## WHAT NEEDS TO BE DONE
What you return should match the data below exactly, line for line.

::: GIVEN DATA

-- ==== Sys2Proof/Machine/Replay.lean ====
section
/-! DEFINITION. Re-run (R328 to R331). The head's own state stands aside; a second composition state is loaded from the SNAP,
takes the CMD records, and composes each journalled tick again from the frames that SRCF holds. Where the journal does not fix
a choice of the re-run, assumption 161 says what the model does. -/

namespace Sys2Proof.Machine

/-! ### The composition state of a re-run -/

/-- The source frames whose SRCF records the ring still holds. -/
def State.framesHeld (s : State) : List JrnFrame := s.jrn.frames.filter (fun (f : JrnFrame) => s.ringHolds jtSRCF f.seq)

/-- Frame `no` of source `n` among some recorded frames. -/
def recorded (l : List JrnFrame) (n no : Nat) : Option JrnFrame :=
  l.find? (fun (f : JrnFrame) => decide (f.source = n) && decide (f.frame.no = no))

/-- The head with a recorded composition state in place of its own, and the INT, LANES and seed of TICK (R330). -/
def State.asRecorded (s : State) (b : SnapState) (u : Rerun) (t : JrnTick) : State :=
  let s := forEach b.regs (fun e s => s.setWord e.1 e.2) { s with
    rwt := []
    comp := { Comp.reset with windows := b.wins, tiles := b.tiles, filt := b.filt, wlut := b.wlut, seed := t.seed }
    priv := { Privet.reset with items := b.items, shown := b.shown, parts := u.parts }
    cmds := { Cmds.reset with clients := b.clients }
    heads := { HeadFrames.reset with hist := u.hist }
    ingest := { s.ingest with slut := b.slut, tf := b.tf }
    jrn := Jrn.reset }
  ((s.setWord Reg.CMP_PLANE_ORDER b.order).setWord (Reg.TIME_SCHED 0) (wd t.int)).put Fld.CMP_LANE_STAT_LANES t.lanes

/-- A CMD entry takes effect in tick `f` of a re-run, without authentication, conflict or admission checks (R330). -/
def State.applyRecorded (s : State) (f : Word) (e : JrnCmd) : State :=
  let c := e.cmd
  let s := if e.opcode = opPRIVET_LOAD then s.takePart c.params else s
  let s := if e.opcode = opSRC_DEFINE then s.applyDefine c.client c.params
    else if e.opcode = opCLIENT_OPEN then s.setClient (clientArg c.params) (clientOf c.params)
    else if e.opcode = opJRN_START ∨ e.opcode = opJRN_STOP then s
    else s.applyObj e.opcode c f
  match s.comp.orderCmd with
  | some v => { s.setWord Reg.CMP_PLANE_ORDER (wd v) with comp := { s.comp with orderCmd := none } }
  | none => s

/-- CMD entries in turn. -/
def State.applyAllRecorded (s : State) (f : Word) (l : List JrnCmd) : State := forEach l (fun e s => s.applyRecorded f e) s

/-- The state after each of some CMD entries. -/
def State.statesAfter (s : State) (f : Word) (l : List JrnCmd) : List State :=
  match l with
  | [] => []
  | e :: t => let s := s.applyRecorded f e; s :: s.statesAfter f t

::::::

## PROBLEM SOLUTION
-- ==== Sys2Proof/Machine/Replay.lean ====
section
/-! DEFINITION. Re-run (R328 to R331). The head's own state stands aside; a second composition state is loaded from the SNAP,
takes the CMD records, and composes each journalled tick again from the frames that SRCF holds. Where the journal does not fix
a choice of the re-run, assumption 161 says what the model does. -/

namespace Sys2Proof.Machine

/-! ### The composition state of a re-run -/

/-- The source frames whose SRCF records the ring still holds. -/
def State.framesHeld (s : State) : List JrnFrame := s.jrn.frames.filter (fun (f : JrnFrame) => s.ringHolds jtSRCF f.seq)

/-- Frame `no` of source `n` among some recorded frames. -/
def recorded (l : List JrnFrame) (n no : Nat) : Option JrnFrame :=
  l.find? (fun (f : JrnFrame) => decide (f.source = n) && decide (f.frame.no = no))

/-- The head with a recorded composition state in place of its own, and the INT, LANES and seed of TICK (R330). -/
def State.asRecorded (s : State) (b : SnapState) (u : Rerun) (t : JrnTick) : State :=
  let s := forEach b.regs (fun e s => s.setWord e.1 e.2) { s with
    rwt := []
    comp := { Comp.reset with windows := b.wins, tiles := b.tiles, filt := b.filt, wlut := b.wlut, seed := t.seed }
    priv := { Privet.reset with items := b.items, shown := b.shown, parts := u.parts }
    cmds := { Cmds.reset with clients := b.clients }
    heads := { HeadFrames.reset with hist := u.hist }
    ingest := { s.ingest with slut := b.slut, tf := b.tf }
    jrn := Jrn.reset }
  ((s.setWord Reg.CMP_PLANE_ORDER b.order).setWord (Reg.TIME_SCHED 0) (wd t.int)).put Fld.CMP_LANE_STAT_LANES t.lanes

/-- A CMD entry takes effect in tick `f` of a re-run, without authentication, conflict or admission checks (R330). -/
def State.applyRecorded (s : State) (f : Word) (e : JrnCmd) : State :=
  let c := e.cmd
  let s := if e.opcode = opPRIVET_LOAD then s.takePart c.params else s
  let s := if e.opcode = opSRC_DEFINE then s.applyDefine c.client c.params
    else if e.opcode = opCLIENT_OPEN then s.setClient (clientArg c.params) (clientOf c.params)
    else if e.opcode = opJRN_START ∨ e.opcode = opJRN_STOP then s
    else s.applyObj e.opcode c f
  match s.comp.orderCmd with
  | some v => { s.setWord Reg.CMP_PLANE_ORDER (wd v) with comp := { s.comp with orderCmd := none } }
  | none => s

/-- CMD entries in turn. -/
def State.applyAllRecorded (s : State) (f : Word) (l : List JrnCmd) : State := forEach l (fun e s => s.applyRecorded f e) s

/-- The state after each of some CMD entries. -/
def State.statesAfter (s : State) (f : Word) (l : List JrnCmd) : List State :=
  match l with
  | [] => []
  | e :: t => let s := s.applyRecorded f e; s :: s.statesAfter f t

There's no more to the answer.